WHAT NEEDS TO BE DONE: Scan the records beneath this line for the line holding "have herr : fncPg" and the line holding "refine ⟨?_, ?_⟩", then transcribe exactly those two and all lines between.

*** Opening of MATERIAL PROVIDED ***

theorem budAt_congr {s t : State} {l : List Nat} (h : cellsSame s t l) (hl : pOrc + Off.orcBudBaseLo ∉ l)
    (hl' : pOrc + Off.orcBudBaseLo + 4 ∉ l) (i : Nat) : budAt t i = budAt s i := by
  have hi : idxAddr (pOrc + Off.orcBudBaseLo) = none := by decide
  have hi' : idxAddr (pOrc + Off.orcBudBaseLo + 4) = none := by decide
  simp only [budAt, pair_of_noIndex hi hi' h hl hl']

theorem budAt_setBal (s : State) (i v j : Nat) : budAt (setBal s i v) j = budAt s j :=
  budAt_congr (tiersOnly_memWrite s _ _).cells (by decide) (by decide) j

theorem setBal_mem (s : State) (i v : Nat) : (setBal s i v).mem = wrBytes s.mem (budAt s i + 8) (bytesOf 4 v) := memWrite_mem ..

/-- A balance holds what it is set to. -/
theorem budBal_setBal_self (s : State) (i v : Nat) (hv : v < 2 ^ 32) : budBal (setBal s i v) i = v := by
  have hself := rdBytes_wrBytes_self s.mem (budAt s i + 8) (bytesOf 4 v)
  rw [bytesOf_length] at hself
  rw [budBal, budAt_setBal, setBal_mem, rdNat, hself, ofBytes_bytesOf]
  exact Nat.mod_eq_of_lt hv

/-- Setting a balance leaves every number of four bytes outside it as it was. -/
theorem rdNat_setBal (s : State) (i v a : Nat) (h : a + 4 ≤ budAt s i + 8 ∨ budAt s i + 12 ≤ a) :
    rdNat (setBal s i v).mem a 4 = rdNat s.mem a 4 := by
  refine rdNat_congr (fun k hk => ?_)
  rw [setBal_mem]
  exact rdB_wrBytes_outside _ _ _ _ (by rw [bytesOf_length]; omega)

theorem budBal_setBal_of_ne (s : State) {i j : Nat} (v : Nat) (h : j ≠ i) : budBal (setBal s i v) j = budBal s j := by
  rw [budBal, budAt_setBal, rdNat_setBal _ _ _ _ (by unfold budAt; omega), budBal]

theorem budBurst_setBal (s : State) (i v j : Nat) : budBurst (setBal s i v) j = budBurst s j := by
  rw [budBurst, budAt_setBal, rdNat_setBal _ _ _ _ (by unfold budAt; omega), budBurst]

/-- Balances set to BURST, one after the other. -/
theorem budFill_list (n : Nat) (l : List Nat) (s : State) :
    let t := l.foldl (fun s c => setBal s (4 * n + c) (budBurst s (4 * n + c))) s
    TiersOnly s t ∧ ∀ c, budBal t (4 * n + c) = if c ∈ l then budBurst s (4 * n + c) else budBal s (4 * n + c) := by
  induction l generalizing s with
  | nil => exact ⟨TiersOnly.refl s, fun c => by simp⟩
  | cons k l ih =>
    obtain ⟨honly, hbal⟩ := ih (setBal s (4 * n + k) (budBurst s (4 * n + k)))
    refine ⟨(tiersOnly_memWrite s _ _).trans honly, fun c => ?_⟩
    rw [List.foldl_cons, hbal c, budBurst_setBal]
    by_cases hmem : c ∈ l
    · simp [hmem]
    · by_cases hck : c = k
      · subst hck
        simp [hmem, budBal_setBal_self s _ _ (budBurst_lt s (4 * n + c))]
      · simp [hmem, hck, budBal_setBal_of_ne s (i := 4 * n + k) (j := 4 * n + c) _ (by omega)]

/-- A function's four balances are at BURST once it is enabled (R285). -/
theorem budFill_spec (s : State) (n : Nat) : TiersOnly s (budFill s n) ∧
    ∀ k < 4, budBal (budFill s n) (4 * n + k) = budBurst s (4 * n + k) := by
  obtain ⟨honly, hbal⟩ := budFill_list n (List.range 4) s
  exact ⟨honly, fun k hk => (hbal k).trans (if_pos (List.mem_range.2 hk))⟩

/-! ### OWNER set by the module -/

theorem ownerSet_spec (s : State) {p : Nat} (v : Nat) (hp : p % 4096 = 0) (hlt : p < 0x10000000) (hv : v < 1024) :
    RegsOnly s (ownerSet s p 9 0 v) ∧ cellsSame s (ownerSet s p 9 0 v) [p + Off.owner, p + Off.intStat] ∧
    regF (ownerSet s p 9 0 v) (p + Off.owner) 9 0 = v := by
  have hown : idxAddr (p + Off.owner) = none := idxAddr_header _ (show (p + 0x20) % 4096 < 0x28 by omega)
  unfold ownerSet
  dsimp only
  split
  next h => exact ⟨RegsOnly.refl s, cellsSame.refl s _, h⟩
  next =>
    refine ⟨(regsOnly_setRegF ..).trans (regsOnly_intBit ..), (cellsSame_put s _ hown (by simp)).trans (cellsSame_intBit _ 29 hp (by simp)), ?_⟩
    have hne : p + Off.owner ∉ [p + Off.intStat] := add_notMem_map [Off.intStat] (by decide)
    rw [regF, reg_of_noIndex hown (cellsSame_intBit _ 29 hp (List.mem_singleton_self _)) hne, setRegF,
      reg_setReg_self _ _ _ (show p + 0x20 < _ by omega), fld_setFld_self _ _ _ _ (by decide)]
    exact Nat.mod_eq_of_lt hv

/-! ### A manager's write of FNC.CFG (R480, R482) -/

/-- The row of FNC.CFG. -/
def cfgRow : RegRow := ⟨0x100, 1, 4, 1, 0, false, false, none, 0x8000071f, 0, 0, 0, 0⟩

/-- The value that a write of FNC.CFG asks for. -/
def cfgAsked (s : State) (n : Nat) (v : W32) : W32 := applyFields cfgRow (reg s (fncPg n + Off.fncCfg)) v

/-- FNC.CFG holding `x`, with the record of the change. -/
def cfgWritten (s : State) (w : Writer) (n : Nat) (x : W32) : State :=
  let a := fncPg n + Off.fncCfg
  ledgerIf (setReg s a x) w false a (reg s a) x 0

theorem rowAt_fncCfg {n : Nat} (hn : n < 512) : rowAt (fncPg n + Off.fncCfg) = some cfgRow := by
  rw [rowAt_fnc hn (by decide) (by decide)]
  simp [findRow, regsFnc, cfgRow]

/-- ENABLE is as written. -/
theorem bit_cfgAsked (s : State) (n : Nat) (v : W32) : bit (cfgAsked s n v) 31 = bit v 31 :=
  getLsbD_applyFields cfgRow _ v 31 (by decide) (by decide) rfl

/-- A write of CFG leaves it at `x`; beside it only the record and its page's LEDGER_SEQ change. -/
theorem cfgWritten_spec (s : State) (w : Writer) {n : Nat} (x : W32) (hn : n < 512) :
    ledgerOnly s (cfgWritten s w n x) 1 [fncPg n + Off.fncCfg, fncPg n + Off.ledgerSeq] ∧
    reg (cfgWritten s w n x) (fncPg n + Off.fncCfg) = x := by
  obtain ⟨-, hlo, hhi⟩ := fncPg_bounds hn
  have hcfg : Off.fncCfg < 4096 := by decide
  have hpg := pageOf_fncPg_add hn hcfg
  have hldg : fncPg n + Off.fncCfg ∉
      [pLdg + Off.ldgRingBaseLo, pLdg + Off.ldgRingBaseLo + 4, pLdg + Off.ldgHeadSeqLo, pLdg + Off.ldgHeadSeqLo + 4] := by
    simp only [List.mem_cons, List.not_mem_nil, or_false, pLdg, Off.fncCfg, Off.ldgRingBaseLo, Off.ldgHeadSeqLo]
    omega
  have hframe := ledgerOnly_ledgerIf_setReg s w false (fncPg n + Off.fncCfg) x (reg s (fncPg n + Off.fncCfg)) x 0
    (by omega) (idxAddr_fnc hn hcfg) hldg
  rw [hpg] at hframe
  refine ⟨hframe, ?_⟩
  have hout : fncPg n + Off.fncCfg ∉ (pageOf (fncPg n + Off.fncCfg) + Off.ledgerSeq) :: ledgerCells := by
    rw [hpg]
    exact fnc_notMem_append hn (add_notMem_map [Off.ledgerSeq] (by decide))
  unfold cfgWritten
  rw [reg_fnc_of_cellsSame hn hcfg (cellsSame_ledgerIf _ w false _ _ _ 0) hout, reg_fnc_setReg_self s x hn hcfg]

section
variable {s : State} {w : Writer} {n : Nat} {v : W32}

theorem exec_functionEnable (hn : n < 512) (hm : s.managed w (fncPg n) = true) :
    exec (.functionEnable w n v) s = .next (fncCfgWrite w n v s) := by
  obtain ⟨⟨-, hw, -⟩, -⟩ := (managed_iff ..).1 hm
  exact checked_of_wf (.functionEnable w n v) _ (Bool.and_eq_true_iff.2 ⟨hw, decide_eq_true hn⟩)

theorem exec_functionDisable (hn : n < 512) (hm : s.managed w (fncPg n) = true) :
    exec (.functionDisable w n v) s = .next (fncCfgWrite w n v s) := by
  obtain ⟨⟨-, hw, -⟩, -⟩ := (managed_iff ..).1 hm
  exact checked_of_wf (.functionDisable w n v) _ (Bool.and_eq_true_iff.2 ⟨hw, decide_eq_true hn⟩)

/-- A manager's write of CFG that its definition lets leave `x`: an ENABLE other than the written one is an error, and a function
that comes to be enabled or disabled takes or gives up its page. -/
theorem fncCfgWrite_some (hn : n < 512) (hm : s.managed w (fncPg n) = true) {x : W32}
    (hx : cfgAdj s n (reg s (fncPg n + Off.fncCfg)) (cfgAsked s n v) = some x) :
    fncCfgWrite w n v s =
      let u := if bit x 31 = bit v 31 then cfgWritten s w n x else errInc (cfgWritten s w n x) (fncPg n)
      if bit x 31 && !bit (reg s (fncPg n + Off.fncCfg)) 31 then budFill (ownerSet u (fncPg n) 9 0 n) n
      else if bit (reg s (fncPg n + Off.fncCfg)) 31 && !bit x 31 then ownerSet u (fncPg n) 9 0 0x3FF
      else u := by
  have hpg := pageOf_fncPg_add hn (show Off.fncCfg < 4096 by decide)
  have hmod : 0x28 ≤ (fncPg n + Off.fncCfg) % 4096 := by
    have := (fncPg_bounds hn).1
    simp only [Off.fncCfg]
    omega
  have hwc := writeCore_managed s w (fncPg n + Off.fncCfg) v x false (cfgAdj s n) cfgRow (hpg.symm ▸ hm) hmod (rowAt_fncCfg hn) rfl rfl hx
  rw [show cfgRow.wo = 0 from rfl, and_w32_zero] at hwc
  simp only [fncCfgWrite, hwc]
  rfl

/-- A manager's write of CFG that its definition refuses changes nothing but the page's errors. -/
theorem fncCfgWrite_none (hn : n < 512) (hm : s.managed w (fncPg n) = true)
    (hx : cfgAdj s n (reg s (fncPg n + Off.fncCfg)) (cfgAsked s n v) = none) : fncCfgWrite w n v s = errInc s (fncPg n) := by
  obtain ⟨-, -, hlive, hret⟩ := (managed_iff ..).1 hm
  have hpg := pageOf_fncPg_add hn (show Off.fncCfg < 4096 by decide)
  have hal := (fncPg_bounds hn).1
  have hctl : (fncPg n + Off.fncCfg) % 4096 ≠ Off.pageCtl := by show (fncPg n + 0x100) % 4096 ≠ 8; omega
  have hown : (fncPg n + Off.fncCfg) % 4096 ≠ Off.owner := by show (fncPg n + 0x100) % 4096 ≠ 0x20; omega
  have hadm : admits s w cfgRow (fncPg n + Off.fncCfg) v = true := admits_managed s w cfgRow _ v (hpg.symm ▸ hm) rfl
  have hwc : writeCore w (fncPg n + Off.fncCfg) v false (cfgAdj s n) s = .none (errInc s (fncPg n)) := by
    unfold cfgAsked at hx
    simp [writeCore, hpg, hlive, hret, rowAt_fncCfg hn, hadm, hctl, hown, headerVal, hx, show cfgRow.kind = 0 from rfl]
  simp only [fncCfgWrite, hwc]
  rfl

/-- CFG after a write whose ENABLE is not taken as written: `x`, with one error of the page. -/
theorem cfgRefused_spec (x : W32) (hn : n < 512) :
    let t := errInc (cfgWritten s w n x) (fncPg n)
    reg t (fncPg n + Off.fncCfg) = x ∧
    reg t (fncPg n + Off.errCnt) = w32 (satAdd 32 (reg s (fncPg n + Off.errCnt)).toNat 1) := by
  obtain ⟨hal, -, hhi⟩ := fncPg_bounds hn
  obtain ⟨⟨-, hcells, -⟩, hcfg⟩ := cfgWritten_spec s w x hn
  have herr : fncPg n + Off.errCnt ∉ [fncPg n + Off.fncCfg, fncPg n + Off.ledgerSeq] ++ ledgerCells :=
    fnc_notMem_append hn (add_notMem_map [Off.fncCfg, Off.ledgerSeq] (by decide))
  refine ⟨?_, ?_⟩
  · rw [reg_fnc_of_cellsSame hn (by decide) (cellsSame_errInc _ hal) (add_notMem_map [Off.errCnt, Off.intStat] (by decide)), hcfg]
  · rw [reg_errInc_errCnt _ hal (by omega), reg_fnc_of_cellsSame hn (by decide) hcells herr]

*** Close of MATERIAL PROVIDED ***

OUTPUT:
  have herr : fncPg n + Off.errCnt ∉ [fncPg n + Off.fncCfg, fncPg n + Off.ledgerSeq] ++ ledgerCells :=
    fnc_notMem_append hn (add_notMem_map [Off.fncCfg, Off.ledgerSeq] (by decide))
  refine ⟨?_, ?_⟩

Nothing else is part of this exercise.